(Stored items)

-- ==== Sys2Proof/Machine/Power.lean ====
section
/-! DEFINITION. Bellows and the Drone: power domains, SLEEP and WAKE, regulators, power cap, thermal limits and telemetry
(R517-R529, R533-R542, and the SLEEP rules of the blocks). -/

namespace Sys2Proof.Machine

/-- Bellows works: the CP runs outside SLEEP. -/
def bellowsRuns (d : Device) : Bool := cpRuns d && d.power.state != .sleep

/-! ### Power domains (R517-R519) -/

/-- The condition of R517 for a gated domain, in the active or any pending context. -/
def domainCondition (d : Device) (b : Nat) : Bool :=
  if b < 27 then (contexts d).any (fun c => domainOn c b)
  else if b < 31 then (shunisPort d (b - 27)).powered
  else false

def setDomain (b : Nat) (on : Bool) (d : Device) : Device :=
  let m : BitVec 32 := (1 : BitVec 32) <<< b
  { d with power := { d.power with domains := if on then d.power.domains ||| m else d.power.domains &&& ~~~m } }

/-- The event "state changed" where power.dev.state has changed from `was`. -/
def noteState (was : Nat) (d : Device) : Device :=
  if powerState d == was then d else raiseEvent 0x030 1 (ballIndex d) 0 d

/-- DOMAIN_POWER_UP: the domain is ready; a block without token applies its part (R518). -/
def domainPowerUp (b : Nat) (d : Device) : Device :=
  if b < 8 || 31 ≤ b || !bellowsRuns d || domainReady d b || !domainCondition d b then d
  else
    let was := powerState d
    let d := setDomain b true d
    let d := if 22 ≤ b ∧ b < 26 then { d with reed := { d.reed with usable := tset false d.reed.usable (b - 22) true } } else d
    noteState was (swapAtOnce d)

/-- What the power-down of a gated domain discards, as the block's chapter states for BLOCK_RESET (R519). -/
def discardDomain (b : Nat) (d : Device) : Device :=
  if b < 12 then resetConverter (b - 8) d
  else if b < 16 then (List.range 5).foldl (fun d l => resetLaneBlock (b - 12) l d) d
  else if b < 20 then (List.range 4).foldl (fun d n => resetSlot (slotKey (b - 16) n) d) d
  else if b < 22 then resetGen (b - 20) d
  else if b < 26 then
    let d := resetCluster (b - 22) d
    { d with reed := { d.reed with usable := tset false d.reed.usable (b - 22) false } }
  else if b == 26 then (List.range 8).foldl (fun d p => retrainPort p d) d
  else portDown (b - 27) d

/-- DOMAIN_POWER_DOWN: the condition has been false for 1 ms (R519). -/
def domainPowerDown (b : Nat) (d : Device) : Device :=
  if b < 8 || 31 ≤ b || !bellowsRuns d || !domainReady d b || domainCondition d b then d
  else
    let was := powerState d
    noteState was (setDomain b false (discardDomain b d))

/-! ### SLEEP (R522-R524) -/

/-- A channel's lanes lose what has not reached them; their history is gone (R146). -/
def laneSleep (ch l : Nat) (d : Device) : Device :=
  let d := cutBlock ch l false (closeRecord ch l d)
  let v := laneAt d ch l
  let stop := (converter d ch).next
  setLane ch l (emptyHist { v with
    recStall := {}, histStall := {}, envStall := dropEnvStall v.envStall, chain := [], out := none, recent := [], readBlock := []
    lost := if v.next < stop then v.lost ++ [(v.next, stop)] else v.lost }) d

/-- The real-time section powers down: converters, lanes, engines, sequencer, interval unit and maps (R146, R178, R221, R239, R274). -/
def realTimeSleep (d : Device) : Device :=
  let d := (List.range 4).foldl (fun d ch =>
    (List.range 5).foldl (fun d l => laneSleep ch l d) (stopCalibration ch d)) (sleepRun (disarmAll true d))
  let d := (List.range 4).foldl (fun d ch => setConverter ch { converter d ch with stall := [], discarding := none } d) d
  let d := (List.range 8).foldl (fun d m => resetMap m d) ((List.range 16).foldl (fun d s => resetSlot s d) d)
  let lost (i : Interpolator) : Interpolator := { i with r1 := 0, r2 := 1600, lastEdge := none }
  { d with trig := { d.trig with pulses := [] }, tiu := { d.tiu with
      ticks := [], waiting := [],
      inputs := (d.tiu.inputs.map (fun e => (e.1, { e.2 with
          interp0 := lost e.2.interp0, interp1 := lost e.2.interp1, lastEdge := none, toCal := [], calibrated := false }))).filter
        (fun e => decide (e.2 ≠ ({} : TiuInput))) } }

/-- Scan-out and both ports power down and hold no buffer, and no colour frame is shown again at WAKE (R274). -/
def displaySleep (d : Device) : Device :=
  let d := (List.range 8).foldl (fun d m => setMap m { densMap d m with colourDone := none } d) (clearPlanes d)
  let d := { d with disp := { d.disp with running := false } }
  (List.range 2).foldl (fun d n => setDpPort n { dpPort d n with trained := false } d) d

/-- Records in flight of a stream are completed (R306). -/
def drainStream (n : Nat) (d : Device) : Device :=
  let d := (List.range (stream d n).stall.length).foldl (fun d _ => recordArrival n d) d
  let d := (List.range (stream d n).inFlight.length).foldl (fun d _ => ringWriteComplete n d) d
  stateBlockWrite n d

/-- Both synthesisers are off (R86). -/
def clockSleep (d : Device) : Device :=
  let off (y : Synthesiser) : Synthesiser := { y with locked := false, gated := true, relock := .idle, repeated := false }
  { d with clk := { d.clk with sclk := off d.clk.sclk, lo := off d.clk.lo } }

/-- Steps 1 to 5 of R523. -/
def enterSleep (wakeTime : Nat) (trig : Bool) (d : Device) : Device :=
  let d := sleepGen 1 (sleepGen 0 (stopRamp (abortPending true d)))
  let d := displaySleep (realTimeSleep d)
  let d := recorderSleep (abortAllChans (reedSleep d))
  let d := (openStreams d).foldl (fun d n => drainStream n d) d
  let d := (List.range 4).foldl (fun d n => if (shunisPort d n).powered then portDown n d else d) d
  let d := yardSleep (holdIndex (clockSleep d))
  let d := { d with power := { d.power with
      domains := 0x0000000F#32, sleepRails := !d.power.extSeq, sleepCount := d.power.sleepCount + 1, state := .sleep
      wakeTime := wakeTime, wakeTrig := trig } }
  raiseEvent 0x030 1 (ballIndex d) 0 d

def sleepCmd (p : Packet) (d : Device) : Device :=
  let o := pByte p 8
  if !reservedZero p [(0, 9)] || decide (4 ≤ o) then complete p .badParam [] d
  else if d.group.pairRole != 0 then complete p .badState [] d
  else if !bit o 0 && (!d.nvme.running.isEmpty || !d.nvme.playing.isEmpty) then complete p .busy [] d
  else
    let d := enterSleep (p64 p 0) (bit o 1) d
    complete p .ok (leBytes 8 d.time) d

/-- CP_CLOCK_STOP (R524). -/
def cpClockStop (d : Device) : Device :=
  if d.power.state == .sleep && d.power.waking.isNone then { d with power := { d.power with cpClock := false } } else d

/-! ### WAKE (R525) -/

/-- Steps 1 to 3 begin: rails, domains, retraining and relock. -/
def startWake (p : Option Packet) (d : Device) : Device :=
  let up : BitVec 32 := (List.range 27).foldl (fun (m : BitVec 32) b => if b < 8 || domainCondition d b then m ||| ((1 : BitVec 32) <<< b) else m) 0#32
  let d := { d with
    power := { d.power with sleepRails := false, cpClock := true, domains := up, waking := some (p, d.time), wakeTime := 0, wakeTrig := false }
    reed := { d.reed with usable := (List.range 4).foldl (fun t c => tset false t c (up.getLsbD (22 + c))) d.reed.usable } }
  let d := startRelock .lo false (startRelock .sclk false d)
  { d with clk := { d.clk with phaseUnverified := true } }

def wakeCmd (p : Packet) (d : Device) : Device :=
  if !reservedZero p [] then complete p .badParam [] d
  else if d.power.state != .sleep then complete p .badState [] d
  else if d.power.waking.isSome then complete p .busy [] d
  else startWake (some p) (park p d)

/-- A wake source of R522 acts as a WAKE and raises the event with its cause. -/
def wakeSource (cause : Nat) (d : Device) : Device :=
  if d.power.state != .sleep || d.power.waking.isSome then d
  else raiseEvent 0x033 1 (ballIndex d) (Config.wakeCause cause) (startWake none d)

def timedWake (d : Device) : Device :=
  if d.power.wakeTime == 0 || d.power.state != .sleep || d.power.waking.isSome then d
  else wakeSource 0 { d with time := max d.time d.power.wakeTime }

def wakeTrig (d : Device) : Device := if d.power.wakeTrig then wakeSource 1 d else d

/-- A slice word with a parity error at WAKE: STATE and POSITION come from the second copy, or are derived from the other 67 words, and
the codes are reset (R119). -/
def restoreSlice (ch s : Nat) (second : Bool) (d : Device) : Device :=
  let c := converter d ch
  let w := sliceAt c s
  let d := raiseFault (plainFault (convSource ch + 3) 6 1 s) d
  if second then setConverter ch (setSlice c s ({ position := w.position, state := w.state } : Slice)) d
  else
    let held (p : Nat) : Bool := (List.range 68).any (fun n => n != s && (sliceAt c n).state == 0 && (sliceAt c n).position == p)
    match (List.range 64).find? (fun p => !held p) with
    | some p => setConverter ch { setSlice c s ({ position := p, state := 0 } : Slice) with spareQueue := c.spareQueue.erase s } d
    | none => retireSlice ch s (setConverter ch (setSlice c s ({ position := w.position, state := w.state } : Slice)) d)

/-- The parity check of the slice words, and the passes that follow it (R119). -/
def restoreSlices (words : List (Nat × Nat × Bool)) (d : Device) : Device :=
  let d := words.foldl (fun d w => restoreSlice w.1 w.2.1 w.2.2 d) d
  (words.map (·.1)).eraseDups.foldl (fun d ch => startPass ch 7 (abandonPass ch d)) d

/-- Step 4: the index resumes where the SCLK has locked, streams receive their GAP record (R306), and STATE becomes READY. -/
def finishWake (p : Option Packet) (since : Nat) (failed : List Nat) (words : List (Nat × Nat × Bool)) (d : Device) : Device :=
  let d := restoreSlices words (yardWake failed (swapBlocks [0x0E00] d))
  let d := emitGap (gapRec d 0 0x0C (ballIndex d) 0 0 d.cfg.generation []) (streamsWith d realTimeSource) d
  let d := markPause d
  let d := if d.clk.sclk.locked then resumeIndex d else d
  let d := calibrateInputs (List.range 6) (startScan d)
  let d := { d with power := { d.power with state := .ready, waking := none } }
  let d := raiseEvent 0x030 1 (ballIndex d) 0 d
  let d := if d.fault.fatal.isSome then enterSafe d else d
  completeOpt p .ok (leBytes 8 d.time ++ leBytes 4 ((d.time - since) / 1000)) d

def wakeComplete (failed : List Nat) (words : List (Nat × Nat × Bool)) (d : Device) : Device :=
  let busy (y : Synthesiser) : Bool := y.relock == .search || y.relock == .closing
  match d.power.waking with
  | none => d
  | some (p, since) => if busy d.clk.sclk || busy d.clk.lo then d else finishWake p since failed words d

/-! ### Power cap (R533, R534) -/

def powerCap (p : Packet) (d : Device) : Device :=
  let w := p16 p 0
  if !reservedZero p [(0, 2)] || !(decide (30 ≤ w) && decide (w ≤ 230)) then complete p .badParam [] d
  else
    complete p .ok (leBytes 2 w ++ leBytes 4 d.power.powerMw ++ leBytes 1 d.power.throttle) { d with power := { d.power with capW := w } }

/-- Next throttle level and the milliseconds of its present cool-down. -/
def throttleNext (w : PowerState) (power : Nat) (temp tj : Int) : Nat × Nat :=
  if w.capW * 1000 < power || tj ≤ temp then (min 7 (w.throttle + 1), 0)
  else if power + 5000 ≤ w.capW * 1000 && temp + 48 ≤ tj then
    if 9 ≤ w.coolMs then (w.throttle - 1, 0) else (w.throttle, w.coolMs + 1)
  else (w.throttle, 0)

/-- THROTTLE_EVALUATE: measured power in mW and the hottest die sensor in 1/16 °C. -/
def throttleEvaluate (power : Nat) (temp : Int) (d : Device) : Device :=
  if !bellowsRuns d then d
  else
    let w := d.power
    let tj : Int := 16 * cfgInt d 0x10 0 4
    let n := throttleNext w power temp tj
    let hot := decide (tj ≤ temp)
    let seven := if w.throttle == 7 && n.1 == 7 && decide (w.capW * 1000 < power) then w.sevenMs + 1 else 0
    let ms := if w.throttle == 0 then w.throttleMs else w.throttleMs + 1
    let d := { d with power := { w with
        throttle := n.1, coolMs := n.2, sevenMs := seven, throttleMs := ms % 2 ^ 64, powerMw := power, overThrottle := hot } }
    let d := if n.1 == w.throttle then d else raiseEvent 0x030 2 (ballIndex d) 0 d
    if hot && !w.overThrottle then raiseEvent 0x032 1 (ballIndex d) 0 d else d

/-- POWER_CAP_UNREACHABLE (R534). -/
def powerCapUnreachable (d : Device) : Device :=
  if 100 ≤ d.power.sevenMs then raiseFault (plainFault 0x030 1 1 0) d else d

/-! ### The Drone's own record (R528, R535, R541) -/

/-- A FATAL fault that the Drone records while the fault collector has no power or no clock. -/
def droneRecord (source kind address : Nat) (d : Device) : Device :=
  let e := faultEntry d (plainFault source kind 2 address) 0
  let d := { d with fault := { d.fault with live := tset none d.fault.live (source * 64 + kind) (some d.time) } }
  match d.fault.fatal with
  | none => captureFault e d
  | some r => if sameFault r e then countFault 2 1 d else d

/-- The managed rails are off, or every clock stands, until POR# (R535). -/
def thermalTrip (d : Device) : Device :=
  let d := droneRecord 0x032 7 0 d
  let d := clockSleep (haltGen 1 6 .aborted (haltGen 0 6 .aborted d))
  { d with
    clk := { d.clk with sysPll := false }
    host := { d.host with linkUp := false }
    power := { d.power with
      thermalTrip := true, cpHalted := true, railsGood := if d.power.extSeq then d.power.railsGood else 0
      railsRunning := false, domains := if d.power.extSeq then d.power.domains else 1#32 }
    disp := { d.disp with running := false } }

/-- OVER_TEMPERATURE: a die sensor in 1/16 °C (R535). -/
def overTemperature (t : Int) (d : Device) : Device :=
  if t < 110 * 16 || d.power.por || d.power.thermalTrip then d
  else
    let d := if d.power.state == .sleep then droneRecord 0x032 6 0 d else raiseFault (plainFault 0x032 6 2 0) d
    if 125 * 16 ≤ t then thermalTrip d else d

/-! ### Regulators (R529) -/

/-- AVS_UPDATE: the lowest voltage with positive margin, on the 5 mV grid within 0.62 to 0.85 V. -/
def avsUpdate (mv : Nat) (d : Device) : Device :=
  if !bellowsRuns d then d
  else { d with power := { d.power with vddCoreMv := min 850 (max 620 (ceilDiv mv 5 * 5)) } }

/-- A fault bit, and a warning bit without one, of a PMBus 1.3 STATUS_WORD (PRESUMED: R529 names the standard only). -/
def railFaultBit (w : Nat) : Bool := bits w 3 3 != 0
def railWarningBit (w : Nat) : Bool :=
  bits w 0 3 != 0 || bits w 8 3 != 0 || bits w 12 4 != 0

/-- PMB_ALERT: the STATUS_WORD of each managed rail, in power-up order. -/
def pmbAlert (statuses : List Nat) (d : Device) : Device :=
  if d.power.por then d
  else
    let ws := statuses.take 10
    let d := { d with power := { d.power with railStatus := ws } }
    (List.range ws.length).foldl (fun d i =>
      let w := ws.getD i 0
      if railFaultBit w then
        (if d.power.state == .sleep then droneRecord 0x031 3 (i + 1) d else raiseFault (plainFault 0x031 3 2 (i + 1)) d)
      else if railWarningBit w then raiseFault (plainFault 0x031 5 0 (i + 1)) d
      else d) d

/-! ### Telemetry (R524, R536-R538) -/

/-- No sensor, or a failed one (R537). -/
def absentTemp : Int := -32768

/-- The 32 temperatures of a sample: the sensors of R537, and the rest absent. -/
def sensorTemps (d : Device) (r : Readings) : List Int :=
  (List.range 32).map (fun i =>
    let t := r.temps.getD i absentTemp
    if i < 14 then t
    else if 16 ≤ i ∧ i < 28 then (if (yardChannel d (i - 16)).present then t else absentTemp)
    else absentTemp)

/-- The hottest die sensor (values 0 to 13). -/
def hottest (ts : List Int) : Int := (ts.take 14).foldl max absentTemp

/-- Places of VDD_AON, VDD_IO and VDD_MGMT, which the board supplies. -/
def boardRail (i : Nat) : Bool := i == 0 || i == 11 || i == 12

**Task requirements:**
Using the records above, list each line that includes "railWarningBit".

**Expected output:**
def railWarningBit (w : Nat) : Bool :=
      else if railWarningBit w then raiseFault (plainFault 0x031 5 0 (i + 1)) d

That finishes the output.